■ **What the task asks**: Return the lines below in which the string "unfold" occurs.
- - - -
theorem empties_endCkpt (d : Dev) (j status : Nat) : d.Empties (d.endCkpt j status) := by
  have moved : ∀ x : Dev, x.Empties x.moveOwn := fun x =>
    empties_of_same (congrArg Dev.power (inward_moveOwn x) :) (congrArg Dev.jobs (inward_moveOwn x) :)
  have notified : ∀ (x : Dev) (step : Nat) (b : Bytes), x.Empties (x.ckptEvent j status step b) := by
    intro x step b
    refine empties_foldl _ (fun y s => ?_) _ x
    split
    · exact empties_of_same (rest_power (rest_gmpNotify _ _ _ _)) (rest_fields (rest_gmpNotify _ _ _ _)).2.2.1
    · exact empties_of_same rfl rfl
  have dropped : ∀ (x : Dev) (qp : Nat), x.Empties (x.dropRdma qp) := fun x qp =>
    empties_trans (e := { x with
      ports := x.ports.map (fun e => (e.1, { e.2 with waiting := e.2.waiting.filter (fun w => w.rdma.map RdmaOut.qp != some qp) })),
      own := x.own.filter (fun f => (f.rdma.bind Waiting.rdma).map RdmaOut.qp != some qp) }) (empties_of_same rfl rfl) (moved _)
  have mod : ∀ (x : Dev) (f : Keeper → Keeper), x.Empties (x.modKeeper f) := fun _ _ => empties_of_same rfl rfl
  unfold Dev.endCkpt
  split
  · exact empties_of_same rfl rfl
  · exact empties_trans (dropped d _) (empties_trans (mod _ _) (notified _ _ _))

/-- The device of an unloaded job, before its tables are gone. -/
def Dev.jobReleased (d : Dev) (j : Nat) : Dev :=
  ((((d.ctxsOf j).foldl (fun d c => let was := (d.ctx c).state; (d.modCtx c (fun x => { x with state := .free })).siltCtx c was)
    ((d.ctxsOf j).foldl (fun d c => if (d.ctx c).openUse then d.abortUse c stJobUnloaded (d.ownNode c) none else d) d)).poolFree
      (fun h => (d.ctxsOf j).contains h.holder || (decide (8192 ≤ h.holder) && h.job == j && h.reserved))).endCkpt j stCkptAborted)

theorem empties_jobReleased (d : Dev) (j : Nat) : d.Empties (d.jobReleased j) := by
  have traced : ∀ (y : Dev) (c : Nat) (was : CtxState), y.Empties (y.siltCtx c was) := fun y c was =>
    empties_of_same (rest_power (rest_siltWrite _ _ _)) (rest_fields (rest_siltWrite _ _ _)).2.2.1
  have freed : ∀ (y : Dev) (c : Nat) (f : Ctx → Ctx), y.Empties (y.modCtx c f) := fun _ _ _ => empties_of_same rfl rfl
  have pooled : ∀ (y : Dev) (p : Holding → Bool), y.Empties (y.poolFree p) := fun _ _ => empties_of_same rfl rfl
  have aborted := empties_foldl (fun (d : Dev) c => if (d.ctx c).openUse then d.abortUse c stJobUnloaded (d.ownNode c) none else d)
    (fun x c => by
      split
      · exact empties_abortUse _ _ _ _ _
      · exact empties_of_same rfl rfl) (d.ctxsOf j) d
  have ended := empties_foldl
    (fun (d : Dev) c => let was := (d.ctx c).state; (d.modCtx c (fun x => { x with state := .free })).siltCtx c was)
    (fun x c => empties_trans (freed x c _) (traced _ c _)) (d.ctxsOf j)
  exact empties_trans aborted (empties_trans (ended _) (empties_trans (pooled _ _) (empties_endCkpt _ _ _)))

theorem unloadJob_empties (d : Dev) (j : Nat) : d.Empties (d.unloadJob j) ∧ ((d.unloadJob j).job j).state = .empty := by
  have released := empties_jobReleased d j
  have power : (d.unloadJob j).power = (d.jobReleased j).power := rfl
  have jobs : (d.unloadJob j).jobs = tdel (d.jobReleased j).jobs j := rfl
  have job : ∀ i, (d.unloadJob j).job i = if i = j then {} else (d.jobReleased j).job i := fun i => by rw [Dev.job, jobs, tget_tdel]; rfl
  refine ⟨⟨power.trans released.power, fun i hi => ?_⟩, by rw [job, if_pos rfl]⟩
  rw [job]
  split
  · rfl
  · exact released.empty i hi

/-! ### The Keeper returns (R371) -/

/-- A job whose tables are bad is unloaded, with its record. -/
def Dev.dropTables (d : Dev) (j : Nat) : Dev := (d.raiseFault { source := 0x0A04, job := some j }).unloadJob j

theorem dropTables_empties {d : Dev} (h : d.Restarting) (j : Nat) :
    (d.dropTables j).Restarting ∧ ∀ i, i = j ∨ (d.job i).state = .empty → ((d.dropTables j).job i).state = .empty := by
  obtain ⟨restarting, others⟩ := raiseFault_restarting (r := { source := 0x0A04, job := some j }) rfl rfl rfl h
  obtain ⟨⟨power, empty⟩, gone⟩ := unloadJob_empties (d.raiseFault { source := 0x0A04, job := some j }) j
  refine ⟨by rw [Dev.Restarting, Dev.dropTables, power]; exact restarting, fun i hi => ?_⟩
  by_cases hij : i = j
  · rw [hij]
    exact gone
  · exact empty i (others i hij (hi.resolve_left hij))

/-- Every job of a list, and every one that was, is EMPTY once the list's tables are dropped. -/
theorem foldl_dropTables (l : List Nat) {d : Dev} (h : d.Restarting) {i : Nat} (hi : i ∈ l ∨ (d.job i).state = .empty) :
    ((l.foldl Dev.dropTables d).job i).state = .empty := by
  induction l generalizing d with
  | nil => exact hi.resolve_left List.not_mem_nil
  | cons j l ih =>
    obtain ⟨restarting, empty⟩ := dropTables_empties h j
    refine ih restarting ?_
    obtain hl | he := hi
    · obtain rfl | hl := List.mem_cons.mp hl
      · exact .inr (empty i (.inl rfl))
      · exact .inl hl
    · exact .inr (empty i (.inr he))

/-- The Keeper as it serves again. -/
def Dev.keeperUp (d : Dev) : Dev := d.modKeeper (fun k => { k with up := true })

theorem keeperBack_eq {d : Dev} (hwarm : d.power.warm.isSome = true) (hup : d.keeper.up = false) (corrupt : List Nat) :
    d.keeperBack corrupt = ((d.keeperUp.loaded.filter corrupt.contains).foldl Dev.dropTables d.keeperUp).warmOver := by
  have back : ¬ (d.power.warm.isNone || d.keeper.up) = true := by
    rw [hup]
    cases h : d.power.warm <;> simp_all
  exact if_neg back

theorem warmOver_keeps (d : Dev) : d.warmOver.keeper = d.keeper ∧ d.warmOver.jobs = d.jobs ∧ d.warmOver.ports = d.ports ∧ d.warmOver.faults = d.faults := by
  unfold Dev.warmOver
  split <;> exact ⟨rfl, rfl, rfl, rfl⟩

theorem keeperBack_unloads {d : Dev} (hwarm : d.power.warm.isSome = true) (hup : d.keeper.up = false) {corrupt : List Nat} {j : Nat}
    (hj : j ∈ corrupt) : ((d.keeperBack corrupt).job j).state = .empty := by
  rw [keeperBack_eq hwarm hup, Dev.job, (warmOver_keeps _).2.1]
  have restarting : d.keeperUp.Restarting := .inl hwarm
  refine foldl_dropTables _ restarting ?_
  by_cases he : (d.keeperUp.job j).state = .empty
  · exact .inr he
  · exact .inl (List.mem_filter.mpr ⟨mem_loaded he, by simpa using hj⟩)

theorem keeperBack_serves {d : Dev} (hwarm : d.power.warm.isSome = true) (hup : d.keeper.up = false) :
    (d.keeperBack []).keeper.up = true ∧ (d.keeperBack []).jobs = d.jobs ∧ (d.keeperBack []).ports = d.ports ∧ (d.keeperBack []).faults = d.faults := by
  have none : d.keeperUp.loaded.filter (List.contains []) = [] := List.filter_eq_nil_iff.mpr fun _ _ => by simp
  rw [keeperBack_eq hwarm hup, none]
  obtain ⟨keeper, jobs, ports, faults⟩ := warmOver_keeps d.keeperUp
  exact ⟨congrArg Keeper.up keeper, jobs, ports, faults⟩

/-! ### A device-fatal fault acts (R360, R362, R372) -/

/-- KEEPER_WATCHDOG names no unit and no context: it is recorded, and at severity 5 it acts on the device. -/
theorem raiseFault_watchdog {d : Dev} (h : d.effective { source := 0x0C02 } = 5) :
    d.raiseFault { source := 0x0C02 } = (d.recordFault { source := 0x0C02 }).fatal := by
  have dom : (sourceOf 0x0C02).dom = .none := by decide
  have acts : d.faultActs { source := 0x0C02 } 5 = d := by simp [Dev.faultActs, Dev.abortAll, Dev.resetDomain, dom]
  have late : ¬ ({ source := 0x0C02 } : FaultRec).cls ≤ 3 := by simp [FaultRec.cls]
  rw [Dev.raiseFault, if_neg late, h, acts]
  rfl

theorem nearWarm_congr {d e : Dev} (hp : e.power = d.power) (hc : e.clock = d.clock) : e.nearWarm = d.nearWarm := by
  rw [Dev.nearWarm, Dev.nearWarm, Dev.time, Dev.time, hp, hc]

theorem holdOnFatal_congr {d e : Dev} (h : e.image = d.image) : e.holdOnFatal = d.holdOnFatal := by
  rw [Dev.holdOnFatal, Dev.holdOnFatal, Dev.img, Dev.img, Dev.hasImg, Dev.hasImg, h]

theorem fatal_eq {d : Dev} (h : d.power.cold = false) : d.fatal = if d.nearWarm then d.coldReset else if d.holdOnFatal then d.hold else d.warmReset true :=
  if_neg (by simp [h])

theorem warm_of_not_near {d : Dev} (h : d.nearWarm = false) : d.power.warm = none := by
  rw [Dev.nearWarm, Bool.or_eq_false_iff] at h
  exact Option.isSome_eq_false_iff.mp h.1 |> Option.isNone_iff_eq_none.mp

/-! ### GMP_DEVICE_RESET (R371, R402, R411) -/

/-- The device that has answered a reset's request and not yet begun it. -/
def State.resetAnswered (s : State) (m : GmpMsg) (x : Session) : Dev :=
  (s.taking m 0x0052).dev.gmpReply x.number 0x0052 m.tag ({} : Reply).body

theorem rest_resetAnswered (s : State) (m : GmpMsg) (x : Session) : (s.resetAnswered m x).rest = (s.devAt m.now).rest :=
  (rest_gmpReply _ _ _ _ _).trans (rest_taking s m _)

theorem sealLog_resetAnswered (s : State) (m : GmpMsg) (x : Session) : (s.resetAnswered m x).sealLog = (s.devAt m.now).sealLog :=
  (sealLog_gmpReply _ _ _ _ _).trans (sealLog_taken _ _ _)

theorem imageState_taking (s : State) (m : GmpMsg) (code : Nat) : (s.taking m code).dev.keeper.imageState = s.dev.keeper.imageState := by
  have same := (congrArg (fun d : Dev => d.keeper.imageState) (rest_taking s m code) :)
  have at' : (s.devAt m.now).keeper.imageState = s.dev.keeper.imageState := by rw [to_keeper]
  exact Eq.trans same at'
- - - -
■ **Result of the exercise**:
  unfold Dev.endCkpt
  unfold Dev.warmOver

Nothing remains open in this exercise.